The proposed EPoGS criteria were deliberately designed to identify all patients with malignant Pheo/PGL and thus the specificity was low at 42.5%. However, if used clinically, ~40% of Pheo patients would likely have benefited from de-escalated surveillance. It is possible that additional pathologic criteria would be helpful to further risk stratify the 47 patients who had benign PGL and Pheo >4 cm. We did not observe any patients with RET mutations who had malignant disease and we also did not retest the 37% of patients who had initial negative genetic testing. There have been several germline mutations that have now been associated with an inherited predisposition to Pheo/PGL such as MAX, TMEM127, and additional SDH variants. Furthermore, currently available next generation sequencing technology has allowed for more cost-effective genetic screening that can be offered after appropriate counseling to all Pheo/PGL patients. Genetic testing can help identify 1st degree relatives at risk for Pheo/PGL and if a predisposition syndrome is identified, then screening for other related manifestations can be performed. As we (and others) have demonstrated, genetic testing also provides helpful Pheo/PGL-specific prognostic information particularly if comprehensive gene testing is negative.2 It is our practice to recommend testing to all Pheo/PGL patients even in follow-up if they have not had it done previously, and refer all patients for genetic counseling. It is then at the patient’s discretion whether to pursue such testing. As our experience with other genetic predisposition syndromes increases, we anticipate that further risk stratification will be possible.
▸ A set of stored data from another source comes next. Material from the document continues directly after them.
/-! ### Meanings: STATUS, HOLD, announcements -/

/-- CLOVER_UP: training ends with all lanes locked (R203, R209, R219). -/
def execCloverUp (latency : Nat) (s : State) : Host.Outcome State Fault Refusal :=
  .next (if s.twin.cloverState = 1 ∧ s.blockUp 6 ∧ s.pwr.clkSource = 1 then
      let s := s.modTwin fun t =>
        { t with cloverState := 2, latency := latency, rxMseq := none, chainLost := true, chainErr := false,
                 chainPortLast := [], partnerDevRole := 0, hbInLost := false }
      let s := s.sendStatus.chainPortAnew
      if s.twin.pairInUse = 2 then (if s.twin.role = .fault then s else s.setRole .active)
      else if s.twin.role = .joining then s.clover 11 []
      else s
    else s)

/-- Clover goes down: training restarts where a partner is present, and the role moves (R203, R209, R212). A device whose graceful
release the partner has not answered keeps the latch, since the STANDBY diverges (R214; notes/assumptions/74.md). -/
def State.cloverFalls (s : State) : State :=
  let s := s.modTwin fun t =>
    { t with cloverState := if t.partnerPresent && t.rail then 1 else 0, rxMseq := none, snapOut := [] }
  if s.twin.pairInUse = 1 then
    match s.twin.role with
    | .active => s.setRole .solo
    | .standby => if s.twin.releasing ∧ s.twin.busLow = false then s.cancelRelease.setRole .solo else s.divergence 5
    | .joining => if s.twin.snapDone then s else s.modTwin fun t => { t with snapParts := 0, joinLog := [] }
    | .solo => s
    | .fault => s
  else if s.twin.pairInUse = 2 ∧ s.twin.role = .active then s.setRole .solo
  else s

/-- CLOVER_DOWN: a lane lost lock for 10 µs (R203, R209). -/
def execCloverDown (s : State) : Host.Outcome State Fault Refusal := .next s.cloverFalls

/-- STATUS: the partner's role, mode, identity and digest, and the moves of R209 and R202 on them. A device that starts
is SOLO only once its wait for the latch has ended (R206). -/
def execCloverStatus (m : CMeta) (role mode : Nat) (id : Bool) (joinBlock digest fwVersion : Nat) (s : State) :
    Host.Outcome State Fault Refusal :=
  .next ((s.cloverRx m fun s =>
    let _ := joinBlock
    let _ := fwVersion
    let s := s.modTwin fun t =>
      { t with partnerRole := role, partnerMode := mode, partnerId := some id, partnerDigest := digest,
               partnerDevRole := s.roleOfDigest t.partnerDevRole digest }
    if id = s.twin.twinId then s.releaseLatch.twinFault 1
    else if s.twin.pairInUse = 2 then if mode ≠ 2 ∨ s.roleDiffers then s.chainFault else s
    else if s.twin.pairInUse = 1 then
      match s.twin.role with
      | .solo => if (role = 3 ∨ role = 2) ∧ (s.twin.own ∨ s.twin.waiting = false) then s.setRole .active else s
      | .active => if role = 4 then s.setRole .solo else s
      | .fault => if role = 0 ∨ role = 1 then s.startJoining else s
      | .standby => if role = 3 ∧ s.twin.releasing ∧ s.twin.busLow = false then s.cancelRelease else s
      | .joining => s
    else s).statusIfChanged s false)

/-- HOLD: the standby's HOLD_REQ bitmap, at the active (R84, R213). The bitmap of a partner that has left STANDBY for
JOINING counts until its next HOLD or a change of this device's role (DESIGN CHOICE, notes/assumptions/75.md). -/
def execHold (m : CMeta) (bitmap : W32) (s : State) : Host.Outcome State Fault Refusal :=
  .next (s.cloverRx m fun s =>
    if s.announces then s.modTwin fun t => { t with standbyHold := bitmap &&& 0xFFFFF#32 } else s)
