/-- A channel after one unit: the loops of R232; the steps on an aperture's side are ignored (R233). -/
def YdmaCh.advance (y : YdmaCh) (w : Nat) : YdmaCh :=
  let sAp := (yTarget y.s).isAperture
  let dAp := (yTarget y.d).isAperture
  let mv := fun (y : YdmaCh) (so d : Nat) =>
    { y with s := if sAp then y.s else y.s + dStep w so, d := if dAp then y.d else y.d + dStep w d }
  let y := mv y 104 80
  if y.k0 < dField w 64 16 then { y with k0 := y.k0 + 1 }
  else
    let y := mv { y with k0 := 0 } 168 144
    if y.k1 < dField w 128 16 then { y with k1 := y.k1 + 1 }
    else
      let y := mv { y with k1 := 0 } 232 208
      { y with k2 := y.k2 + 1 }

/-- Whether a descriptor is in error: a step of an address that is used with bits [1:0] not 00b, or an aperture read
that is no whole number of words (R232, R233). -/
def descriptorError (w : Nat) : Bool :=
  let bad := fun (lo : Nat) => dField w lo 24 % 4 != 0
  let sAp := (yTarget (4 * dField w 12 26 : Nat)).isAperture
  let dAp := (yTarget (4 * dField w 38 26 : Nat)).isAperture
  (!sAp && (bad 104 || bad 168 || bad 232)) || (!dAp && (bad 80 || bad 144 || bad 208)) ||
  (sAp && dUnits w % 8 != 0)

/-- A halt: address, direction and cause are latched and YCORE is interrupted (R234). -/
def State.yHalt (s : State) (k : Fin 4) (cause : Nat) (a : Int) (write : Bool) : State :=
  s.modYdma k fun y => { y with haltCause := cause, haltAddr := (a % 2 ^ 28).toNat, haltWrite := write, irq := true }

/-- The channel whose packet or raw bytes a descriptor's destination aperture holds open. -/
def State.yOpen (s : State) (k : Fin 4) : Option (Fin 20) :=
  match (yTarget (s.yar.ydma.get k).d).chan with
  | some n => if (s.chan n).cfg.producer = .yarrow then some n else none
  | none => none

/-- The end of a descriptor on its destination aperture: a raw channel makes its tail commit, and a packet that SHORT cuts off closes with
what it holds (notes/assumptions/43.md); answers the status, REFUSED where that close was refused (R87, R233). -/
def State.yClosing (s : State) (k : Fin 4) (status : Nat) : Nat × State :=
  match s.yOpen k with
  | none => (status, s)
  | some n =>
    if (s.chan n).cfg.cls = .raw then (status, if status = 1 then s else s.tailCommit n none false)
    else if status = 2 then
      let (refused, s) := s.yClose n
      (if refused then 3 else status, s)
    else (status, s)

/-- A descriptor completes: 1 OK, 2 SHORT, 3 REFUSED; the chain goes on at NEXT or ends (R232, R233). -/
def State.yComplete (s : State) (k : Fin 4) (w status : Nat) : State :=
  let (status, s) := s.yClosing k status
  (s.modYdma k fun y =>
    { y with status := status, residual := dUnits w - y.moved w, irq := y.irq || dField w 0 1 == 1,
             started := false, active := dField w 1 11 != 0, index := dField w 1 11, k0 := 0, k1 := 0, k2 := 0,
             buf := [], bufBad := false }).idleAnew

/-- Whether a descriptor's source aperture is on a DRAINING channel. -/
def State.yDraining (s : State) (k : Fin 4) : Bool :=
  (yTarget (s.yar.ydma.get k).s).chan.any fun n => (s.chan n).state == .draining

/-- The unit is behind: answers whether the descriptor goes on, and completes it after its last unit. A source aperture on a
DRAINING channel delivers what is stored and completes with SHORT (R50, R234, notes/assumptions/85.md). -/
def State.yNext (s : State) (k : Fin 4) (w : Nat) (last : Bool) : Bool × State :=
  let short := s.yDraining k
  let s := s.modYdma k fun y => y.advance w
  if last then
    let s := s.yComplete k w 1
    (false, if short then s.modYdma k fun y => { y with status := 2 } else s)
  else (true, s)

/-- A skipped unit is not written. A packet of an aperture still opens at the descriptor's first unit and closes at its
last, and a raw channel still makes its tail commit (R233, R234). -/
def State.ySkipped (s : State) (k : Fin 4) (w : Nat) (first last : Bool) : Bool × State :=
  match s.yOpen k with
  | none => s.yNext k w last
  | some n =>
    if !s.blockUp 0 || !s.blockUp 1 || (s.chan n).state == .disabled || (s.chan n).state == .fault then s.yNext k w last
    else if (s.chan n).cfg.cls = .raw then (if last then s.tailCommit n none false else s).yNext k w last
    else
      let s := if first then s.prodOpen n none true 0 0 0 0 else s
      if (s.chan n).pkt.isNone then
        (false, (s.modCh n fun c => { c with refusing := false }).yComplete k w 3)
      else
        let (refused, s) := if last then s.yClose n else (false, s)
        if refused then (false, s.yComplete k w 3) else s.yNext k w last

/-- A unit that was read from an aperture and could not be written stays to be written again (R234). -/
def State.yKeep (s : State) (k : Fin 4) (bs : List Byte) : State :=
  s.modYdma k fun y => if (yTarget y.s).isAperture then { y with buf := bs ++ y.buf } else y

/-- Move one unit; answers whether the descriptor goes on. -/
def State.yUnit (s : State) (k : Fin 4) (w : Nat) : Bool × State :=
  let y := s.yar.ydma.get k
  let first := y.moved w == 0
  let last := y.moved w + 1 == dUnits w
  match s.yRead k y.s with
  | (.halt c, _, s') => (false, s'.yHalt k c y.s false)
  | (.short, _, s') => (false, s'.yComplete k w 2)
  | (.refused, _, s') => (false, s'.yComplete k w 3)
  | (.done, bs, s') =>
    match s'.yWrite y.d first last bs with
      | (.halt c, s'') => (false, (s''.yKeep k bs).yHalt k c y.d true)
      | (.refused, s'') => (false, s''.yComplete k w 3)
      | (.short, s'') => (false, s''.yComplete k w 2)
      | (.done, s'') => s''.yNext k w last

/-- Move units until the descriptor completes or halts; `fuel` bounds the units. -/
def State.yLoop (s : State) (k : Fin 4) (w : Nat) : Nat → State
  | 0 => s
  | fuel + 1 =>
    match s.yUnit k w with
    | (true, s) => s.yLoop k w fuel
    | (false, s) => s

/-- Go on with the descriptor in progress. -/
def State.yRun (s : State) (k : Fin 4) (w : Nat) : State :=
  s.yLoop k w (dUnits w - (s.yar.ydma.get k).moved w)

/-- A descriptor in bank-copy mode: only C0, C1, C2, NEXT and IRQ count (R318). -/
def State.yBankCopy (s : State) (w bank spare : Nat) : State :=
  let n := dUnits w
  let s := s.copyRun bank spare s.yar.bankCopyPos n
  let s := s.modYar fun y =>
    { y with bankCopyPos := if dField w 1 11 = 0 then 0 else (y.bankCopyPos + n) % 32768 }
  s.modYdma 3 fun y =>
    { y with status := 1, residual := 0, irq := y.irq || dField w 0 1 == 1, active := dField w 1 11 != 0,
             index := dField w 1 11, started := false }

/-- The descriptor in progress as its channel fetches it, through the SRAM's check bits: a corrected word is written back and counted, and
an uncorrectable one halts the channel with cause 02h at the descriptor's address, with nothing moved (R224, R232, R234;
notes/assumptions/97.md). -/
def State.yFetch (s : State) (k : Fin 4) : Option Nat × State :=
  let a := 0x30000 + 32 * (s.yar.ydma.get k).index
  let (r, y) := s.yar.sramLoad a 32
  let s := s.modYar fun _ => y
  match r with
  | some bs => (some (leNat bs), s)
  | none => (none, s.yHalt k 2 ((0x8000000 + a : Nat) : Int) false)

/-- The loops of a descriptor start, where they do not run already (R232). -/
def State.yStart (s : State) (k : Fin 4) (w : Nat) : State :=
  if (s.yar.ydma.get k).started then s
  else s.modYdma k fun y =>
    { y with started := true, k0 := 0, k1 := 0, k2 := 0, buf := [], bufBad := false,
             s := (4 * dField w 12 26 : Nat), d := (4 * dField w 38 26 : Nat) }

/-- The descriptor error of the descriptor in progress halts at the unit that comes next; otherwise its units move (R234). -/
def State.yMove (s : State) (k : Fin 4) (w : Nat) : State :=
  if descriptorError w then s.yHalt k 5 ((s.yar.ydma.get k).s) false else s.yRun k w

/-- Channel `k` takes up its descriptor, or goes on with it (R232, R318). -/
def State.yGo (s : State) (k : Fin 4) : State :=
  match s.yFetch k with
  | (none, s) => s
  | (some w, s) =>
    if k.val = 3 ∧ s.yar.bankCopyStart then
      match s.tansy.copy with
      | some (b, spare) => if s.blockUp 0 then s.yBankCopy w b spare else s
      | none => s
    else (s.yStart k w).yMove k w

/-- YDMA_DESCRIPTOR: a channel takes descriptor `index`, the first of a chain or the NEXT of the last, and moves its
units. Machine mode alone starts a chain (R224). A descriptor started before the memory opens waits (R23); a halted channel waits for firmware's choice
(R233, R234). -/
def execYdmaDescriptor (machine : Bool) (k : Fin 4) (index : Nat) (s : State) : Host.Outcome State Fault Refusal :=
  let y := s.yar.ydma.get k
  .next (if !s.ycoreRuns || !s.blockUp 16 || y.haltCause != 0 || (y.active && y.index != index) then s
    else if !y.active && !machine then s.yFault
    else
      let t := s.active.modYdma k fun y => { y with active := true, index := index }
      if !s.memOpen then t else (t.yGo k).serveFaults s)

/-- Whether a channel waits for firmware's choice after a halt. -/
def State.yHalted (s : State) (k : Fin 4) : Bool := s.ycoreRuns && s.blockUp 16 && (s.yar.ydma.get k).haltCause != 0
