-- ==== Sys2Proof/Machine/OdWrite.lean ====
section
/-! DEFINITION. What an accepted write of each entry of the object dictionary does, with the checks of steps 9 to 11 of
R247 that concern the entry's state. An abort code of 0 is OK. -/

namespace Sys2Proof.Machine

open Sys2Proof

/-- What a write carries besides its value: whether a sleep entry was in progress when it arrived (R299), whether a
fuse will read back as written (R257), and the request itself, which a flash or fuse step completes later (R248). -/
structure WCtx where
  entering : Bool := false
  readBack : Bool := true
  path : Path := .mailbox
  image : List Byte := []
  key : Option (List Byte) := none
  deriving DecidableEq, Repr

/-- A flash or fuse step begins that holds the service until it ends (R248). -/
def State.startTask (s : State) (q : WCtx) (k : TaskKind) : State :=
  s.modOd fun o => { o with task := some { kind := k, path := q.path, image := q.image, key := q.key } }

/-- Whether a step of the settings store runs (R261). -/
def TaskKind.ofStore : TaskKind → Bool
  | .save _ _ => true
  | .restore => true
  | .key _ _ => false
  | .lockFuse _ _ => false
  | .rollback _ => false
  | .record _ _ => false

/-- Whether a step blows fuses (R257, R269). -/
def TaskKind.ofFuse : TaskKind → Bool
  | .save _ _ => false
  | .restore => false
  | .key _ _ => false
  | .lockFuse _ _ => true
  | .rollback _ => true
  | .record _ _ => false

/-- Whether fuses are being blown: for a request, or after the start of a committed image (R257, R269). -/
def State.fusing (s : State) : Bool := s.upd.raising.isSome || s.od.task.any fun t => t.kind.ofFuse

/-- Whether firmware may write settings, keys and the control record: FLASH_IF runs, and the image does not run from SRAM
(R287, R290; notes/assumptions/90.md). -/
def State.flashWritable (s : State) : Bool := s.upd.runningSlot != 2 && s.blockUp 17

/-- An accepted write. -/
def ok (s : State) : Nat × State := (0, s)

/-- A write accepted where a condition holds, refused with an abort code otherwise. -/
def guarded (c : Bool) (code : Nat) (s t : State) : Nat × State := if c then (0, t) else (code, s)

/-! ### Channels (R54 to R57) -/

/-- The configuration with one entry written. -/
def ChCfg.put (g : ChCfg) (sub v : Nat) : ChCfg :=
  match sub with
  | 0x01 => { g with cls := (Cls.ofCode v).getD g.cls }
  | 0x02 => { g with producer := (End.ofCode v).getD g.producer }
  | 0x03 => { g with consumer := (End.ofCode v).getD g.consumer }
  | 0x04 => { g with base := v }
  | 0x05 => { g with size := v }
  | 0x06 => { g with skew := v }
  | 0x07 => { g with pafOffset := v }
  | 0x08 => { g with paeOffset := v }
  | 0x09 => { g with highWm := v }
  | 0x0A => { g with lowWm := v }
  | 0x0B => { g with ridleTimeout := v }
  | 0x0C => { g with relmode := (RelMode.ofCode v).getD g.relmode }
  | 0x0D => { g with emptyMode := v }
  | 0x0E => { g with stallTimeout := v }
  | 0x0F => { g with sliceWaitMin := v }
  | 0x10 => { g with sliceWaitMax := v }
  | 0x11 => { g with gateLead := v }
  | 0x12 => { g with compat := v == 1 }
  | _ => g
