-- ==== Sys2Proof/Machine/Pins.lean ====
section
/-! DEFINITION. The states of the pins (R292, R304), as the state of the machine gives them. -/

namespace Sys2Proof.Machine

open Sys2Proof

/-- The groups of R292 whose state changes; a port's pins are named by their port. The port outputs are two groups, since the two devices of
a Chain pair share them: `portOutputs` holds the return bus with RPAE_x, `portHolds` WHOLD_x and WPAF_x (R219). -/
inductive PinGroup where
  | portInputs (x : Port)
  | portOutputs (x : Port)
  | portHolds (x : Port)
  | attn (x : Port)
  | busOwn
  | irq
  | moduleTwi
  | linkTx
  | cloverTx
  | linkRx
  | cloverRx
  | refclk
  | moduleTxdis
  | heartbeat
  | inputs
  | trst
  | flash
  | serialOut
  deriving DecidableEq, Repr

/-- What a pin does. -/
inductive PinState where
  | pullUp
  | pullDown
  | highZ
  | released
  | low
  | driven
  | electricalIdle
  | receiving
  | terminated
  deriving DecidableEq, Repr

/-- The groups whose pads are fed by VDDIO_M: management, JTAG, strap and module pins (R327, R331). -/
def PinGroup.onMgmtRail : PinGroup → Bool
  | .busOwn | .irq | .moduleTwi | .moduleTxdis | .heartbeat | .inputs | .trst | .flash | .serialOut => true
  | .portInputs _ | .portOutputs _ | .portHolds _ | .attn _ | .linkTx | .cloverTx | .linkRx | .cloverRx | .refclk => false

/-- An open-drain pin, which the clamp releases (R304). -/
def openDrain (pulls : Bool) : PinState := if pulls then .low else .released

/-- A group of port outputs: high impedance without the port's rail or where this device does not drive it, weak pull-up under reset, in
OFF and under the clamp (R206, R219, R292, R304, R328). -/
def State.outputPin (s : State) (x : Port) (drives : Bool) : PinState :=
  if (s.port x).rail = false then .highZ
  else if s.pwr.clamp = true ∨ s.portPins x = false then .pullUp
  else if drives then .driven else .highZ

/-- The state of a group of pins (R292, R304, R328). A management interface drives SDO or TDO only inside a transaction, and a
transaction is no longer than a step here. -/
def State.pinState (s : State) (g : PinGroup) : PinState :=
  if !s.pwr.mgmtRail && g.onMgmtRail then .highZ
  else match g with
  | .portInputs x =>
    if (s.port x).rail = false then .highZ else if s.portPins x then .terminated else .pullUp
  | .portOutputs x => s.outputPin x s.drives
  | .portHolds x => s.outputPin x (if s.twin.pairInUse = 2 then s.chainHalf false else s.twin.own)
  | .attn x => if (s.port x).rail = false then .highZ else openDrain (s.attnLow x)
  | .busOwn => openDrain (s.twin.own && !s.pwr.clamp)
  | .irq => openDrain s.irqLow
  | .moduleTwi => .released
  | .linkTx => if s.link.rail = false then .highZ else if s.link.state = .off then .electricalIdle else .driven
  | .cloverTx => if s.twin.rail = false then .highZ else if s.twin.cloverState = 0 then .electricalIdle else .driven
  | .linkRx => if s.link.state = .off then .highZ else .receiving
  | .cloverRx => if s.twin.cloverState = 0 then .highZ else .receiving
  | .refclk => if s.pwr.clkSource = 1 then .receiving else .highZ
  | .moduleTxdis => if s.blockUp 3 = true ∧ s.pwr.clamp = false then .driven else .pullUp
  | .heartbeat => if s.twin.started then .driven else .pullUp
  | .inputs => .pullUp
  | .trst => .pullDown
  | .flash => if s.rst.yarBooted = true ∧ s.blockUp 17 = true ∧ s.pwr.clamp = false then .driven else .pullUp
  | .serialOut => .highZ

end Sys2Proof.Machine
end

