-- ==== Sys2Proof/Certificates/Slice0/Obligations.lean ====
section
/-! DEFINITION. The statements about the block. Each conjunct of a statement says where a command completes and with
what effect; `Completes` and the conditions of the interfaces stand in Sys2Proof/Safety.lean. -/

open Sys2Proof Sys2Proof.Machine

/-! ### The block -/

/-- Tier 1. A step runs the command at the front of the queue on the state with the queue's rest. -/
def Obligations.StepRunsFrontCommand : Prop :=
  ∀ (c : Instr) (rest : List Instr) (s : State),
    s.pending = c :: rest →
    step s = exec c { s with pending := rest }

/-- Tier 1. On an empty queue one TIMECLK period passes (the model's choice, notes/assumptions/2.md): elapsed time grows
by 1.25 ns, and so does what TIMECLK counts where TIMECLK runs (R293). Nothing but TIME follows it where firmware does
not serve, no snapshot waits, Clover is not up and no append of the log is open; where one is, the newest entry of the
flash ring is committed (R236). -/
def Obligations.IdleStepIsOneTick : Prop :=
  (∀ (s : State),
    s.pending = [] →
    ∃ t, step s = .next t ∧ t.now = s.now + 1250 ∧ t.pending = [] ∧
      (s.yar.serving = false → s.twin.snapOut = [] → s.twin.cloverState ≠ 2 → s.logsToFlash = false →
        t = { s with now := s.now + 1250, time := t.time,
                     pwr := { s.pwr with timeclk := s.pwr.timeclk + (if s.pwr.clkSource = 1 then 1250 else 0) } } ∧
        ((s.pwr.clkSource ≠ 1 ∨ s.blockUp 2 = false) → t.time = s.time))) ∧
  (∀ (s : State) (a : List LogEntry) (e : LogEntry),
    s.pending = [] →
    s.yar.serving = false →
    s.twin.snapOut = [] →
    s.twin.cloverState ≠ 2 →
    s.logsToFlash = true →
    s.yar.flashLog = a ++ [e] →
    e.void = false →
    e.committed = false →
    ∃ t, step s = .next t ∧ t.yar.flashLog = a ++ [{ e with committed := true }] ∧ t.ch = s.ch ∧ t.mem = s.mem ∧
      t.link = s.link ∧ t.od = s.od ∧ t.upd = s.upd ∧ t.rst = s.rst)

/-- Tier 1. What a power-on reset leaves: every channel DISABLED and empty (R49), both ports OFF (R150) with write
refusal off and EXP_CSEQ 0 (R152), the link OFF (R160), every lock slot free (R34), time not valid (R192), no role
taken, REACH and cause of a POR (R278), and an array that lists no byte and no error: before the clear that R22 and R24
give, this is the model's choice (notes/assumptions/5.md, notes/assumptions/1.md). -/
def Obligations.ResetState : Prop :=
  ((∀ n : Fin 20, (State.reset.chan n).state = .disabled ∧ (State.reset.chan n).wp = {} ∧
    (State.reset.chan n).rp = {} ∧ (State.reset.chan n).pkt = none) ∧
  (∀ x : Port, (State.reset.port x).state = .off ∧ (State.reset.port x).q = [] ∧
    (State.reset.port x).writeRefusal = false ∧ (State.reset.port x).expCseq = 0) ∧
  State.reset.link.state = .off ∧ State.reset.time.valid = false ∧
  (∀ k : Fin 64, State.reset.slot k.val = ⟨.free, false⟩) ∧
  State.reset.rst.cause = 1#16 ∧ State.reset.rst.lastReach = 3 ∧ State.reset.rst.phase = .held ∧
  State.reset.twin.started = false ∧
  State.reset.mem.cells = [] ∧ State.reset.mem.errs = [] ∧ State.reset.pending = [])

/-- Tier 1. The memories of the reset state have their canonical form. -/
def Obligations.ResetMemoriesCanonical : Prop :=
  MemoriesCanonical State.reset ∧ QueuesBounded State.reset

/-- Tier 3. Every step keeps the canonical form of the array, of its error masks, of the SRAM and of the log RAM. -/
def Obligations.StepKeepsMemoriesCanonical : Prop :=
  ∀ (s t : State),
    MemoriesCanonical s →
    step s = .next t →
    MemoriesCanonical t

/-- Tier 3. Every step keeps the bounds of the repair queue and of the pending repair records (R315, R322). -/
def Obligations.StepKeepsQueuesBounded : Prop :=
  ∀ (s t : State),
    QueuesBounded s →
    step s = .next t →
    QueuesBounded t
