/-! ### `State.modArq` -/

@[simp] theorem State.modArq_pending (s : State) (f : ArqSt → ArqSt) : (s.modArq f).pending = s.pending := rfl
@[simp] theorem State.modArq_now (s : State) (f : ArqSt → ArqSt) : (s.modArq f).now = s.now := rfl
@[simp] theorem State.modArq_freeCtr (s : State) (f : ArqSt → ArqSt) : (s.modArq f).freeCtr = s.freeCtr := rfl
@[simp] theorem State.modArq_ch (s : State) (f : ArqSt → ArqSt) : (s.modArq f).ch = s.ch := rfl
@[simp] theorem State.modArq_pA (s : State) (f : ArqSt → ArqSt) : (s.modArq f).pA = s.pA := rfl
@[simp] theorem State.modArq_pB (s : State) (f : ArqSt → ArqSt) : (s.modArq f).pB = s.pB := rfl
@[simp] theorem State.modArq_mem (s : State) (f : ArqSt → ArqSt) : (s.modArq f).mem = s.mem := rfl
@[simp] theorem State.modArq_tansy (s : State) (f : ArqSt → ArqSt) : (s.modArq f).tansy = s.tansy := rfl
@[simp] theorem State.modArq_link (s : State) (f : ArqSt → ArqSt) : (s.modArq f).link = s.link := rfl
@[simp] theorem State.modArq_arq (s : State) (f : ArqSt → ArqSt) : (s.modArq f).arq = f s.arq := rfl
@[simp] theorem State.modArq_time (s : State) (f : ArqSt → ArqSt) : (s.modArq f).time = s.time := rfl
@[simp] theorem State.modArq_twin (s : State) (f : ArqSt → ArqSt) : (s.modArq f).twin = s.twin := rfl
@[simp] theorem State.modArq_od (s : State) (f : ArqSt → ArqSt) : (s.modArq f).od = s.od := rfl
@[simp] theorem State.modArq_yar (s : State) (f : ArqSt → ArqSt) : (s.modArq f).yar = s.yar := rfl
@[simp] theorem State.modArq_upd (s : State) (f : ArqSt → ArqSt) : (s.modArq f).upd = s.upd := rfl
@[simp] theorem State.modArq_rst (s : State) (f : ArqSt → ArqSt) : (s.modArq f).rst = s.rst := rfl
@[simp] theorem State.modArq_pwr (s : State) (f : ArqSt → ArqSt) : (s.modArq f).pwr = s.pwr := rfl
@[simp] theorem State.modArq_port (s : State) (f : ArqSt → ArqSt) (x : Port) : (s.modArq f).port x = s.port x := by
  cases x <;> rfl
@[simp] theorem State.modArq_chan (s : State) (f : ArqSt → ArqSt) (n : Fin 20) : (s.modArq f).chan n = s.chan n := rfl

/-! ### `State.modTime` -/

@[simp] theorem State.modTime_pending (s : State) (f : TimeSt → TimeSt) : (s.modTime f).pending = s.pending := rfl
@[simp] theorem State.modTime_now (s : State) (f : TimeSt → TimeSt) : (s.modTime f).now = s.now := rfl
@[simp] theorem State.modTime_freeCtr (s : State) (f : TimeSt → TimeSt) : (s.modTime f).freeCtr = s.freeCtr := rfl
@[simp] theorem State.modTime_ch (s : State) (f : TimeSt → TimeSt) : (s.modTime f).ch = s.ch := rfl
@[simp] theorem State.modTime_pA (s : State) (f : TimeSt → TimeSt) : (s.modTime f).pA = s.pA := rfl
@[simp] theorem State.modTime_pB (s : State) (f : TimeSt → TimeSt) : (s.modTime f).pB = s.pB := rfl
@[simp] theorem State.modTime_mem (s : State) (f : TimeSt → TimeSt) : (s.modTime f).mem = s.mem := rfl
@[simp] theorem State.modTime_tansy (s : State) (f : TimeSt → TimeSt) : (s.modTime f).tansy = s.tansy := rfl
@[simp] theorem State.modTime_link (s : State) (f : TimeSt → TimeSt) : (s.modTime f).link = s.link := rfl
@[simp] theorem State.modTime_arq (s : State) (f : TimeSt → TimeSt) : (s.modTime f).arq = s.arq := rfl
@[simp] theorem State.modTime_time (s : State) (f : TimeSt → TimeSt) : (s.modTime f).time = f s.time := rfl
@[simp] theorem State.modTime_twin (s : State) (f : TimeSt → TimeSt) : (s.modTime f).twin = s.twin := rfl
@[simp] theorem State.modTime_od (s : State) (f : TimeSt → TimeSt) : (s.modTime f).od = s.od := rfl
@[simp] theorem State.modTime_yar (s : State) (f : TimeSt → TimeSt) : (s.modTime f).yar = s.yar := rfl
@[simp] theorem State.modTime_upd (s : State) (f : TimeSt → TimeSt) : (s.modTime f).upd = s.upd := rfl
@[simp] theorem State.modTime_rst (s : State) (f : TimeSt → TimeSt) : (s.modTime f).rst = s.rst := rfl
@[simp] theorem State.modTime_pwr (s : State) (f : TimeSt → TimeSt) : (s.modTime f).pwr = s.pwr := rfl
@[simp] theorem State.modTime_port (s : State) (f : TimeSt → TimeSt) (x : Port) : (s.modTime f).port x = s.port x := by
  cases x <;> rfl
@[simp] theorem State.modTime_chan (s : State) (f : TimeSt → TimeSt) (n : Fin 20) : (s.modTime f).chan n = s.chan n := rfl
Our study is a single institutional retrospective series and there are associated limitations including selection and referral bias. Not all patients underwent comprehensive genetic testing and thus we could not include this variable in multivariable analysis. We had large sample size and long mean follow-up of 87 months which adds to the strength of the study, but it is possible that with further follow-up, additional patients with metastatic Pheo/PGL will be diagnosed who were not initially captured. Also, we coded synchronous pheo/PGL tumors as PGL which could have favored our results in achieving high sensitivity. However, given the high risk of malignancy associated with extra-adrenal location, patients with concurrent Pheo and PGL should be treated similar to PGL alone. We did not compare the EPoGS criteria with PASS score as PASS score is not reported at our institution given the limited broad-based clinical utility. We observed a median recurrence free survival that was relatively long at 68 months suggesting that the metastases were not a result of incomplete tumor resection. The current study is the first to compile the clinical and genetic factors into a follow-up algorithm for these patients. Although the study lacks prospective, external validation, factors such as extra-adrenal location, larger size and genetic testing results have been previously reported to be associated with malignant behavior in Pheo/PGL patients by others and support the findings of the current study.

In conclusion, our study confirms that SDHB mutations are associated with high risk of malignancy and shows in multivariable analysis that other replicable clinical criteria such as extra-adrenal location (e.g. PGL), positive family history, any positive genetic testing and larger adrenal (>4 cm) tumor size can help identify patients who are at risk of malignancy (sensitivity 100%). These criteria can be used to identify patients who require long term follow-up.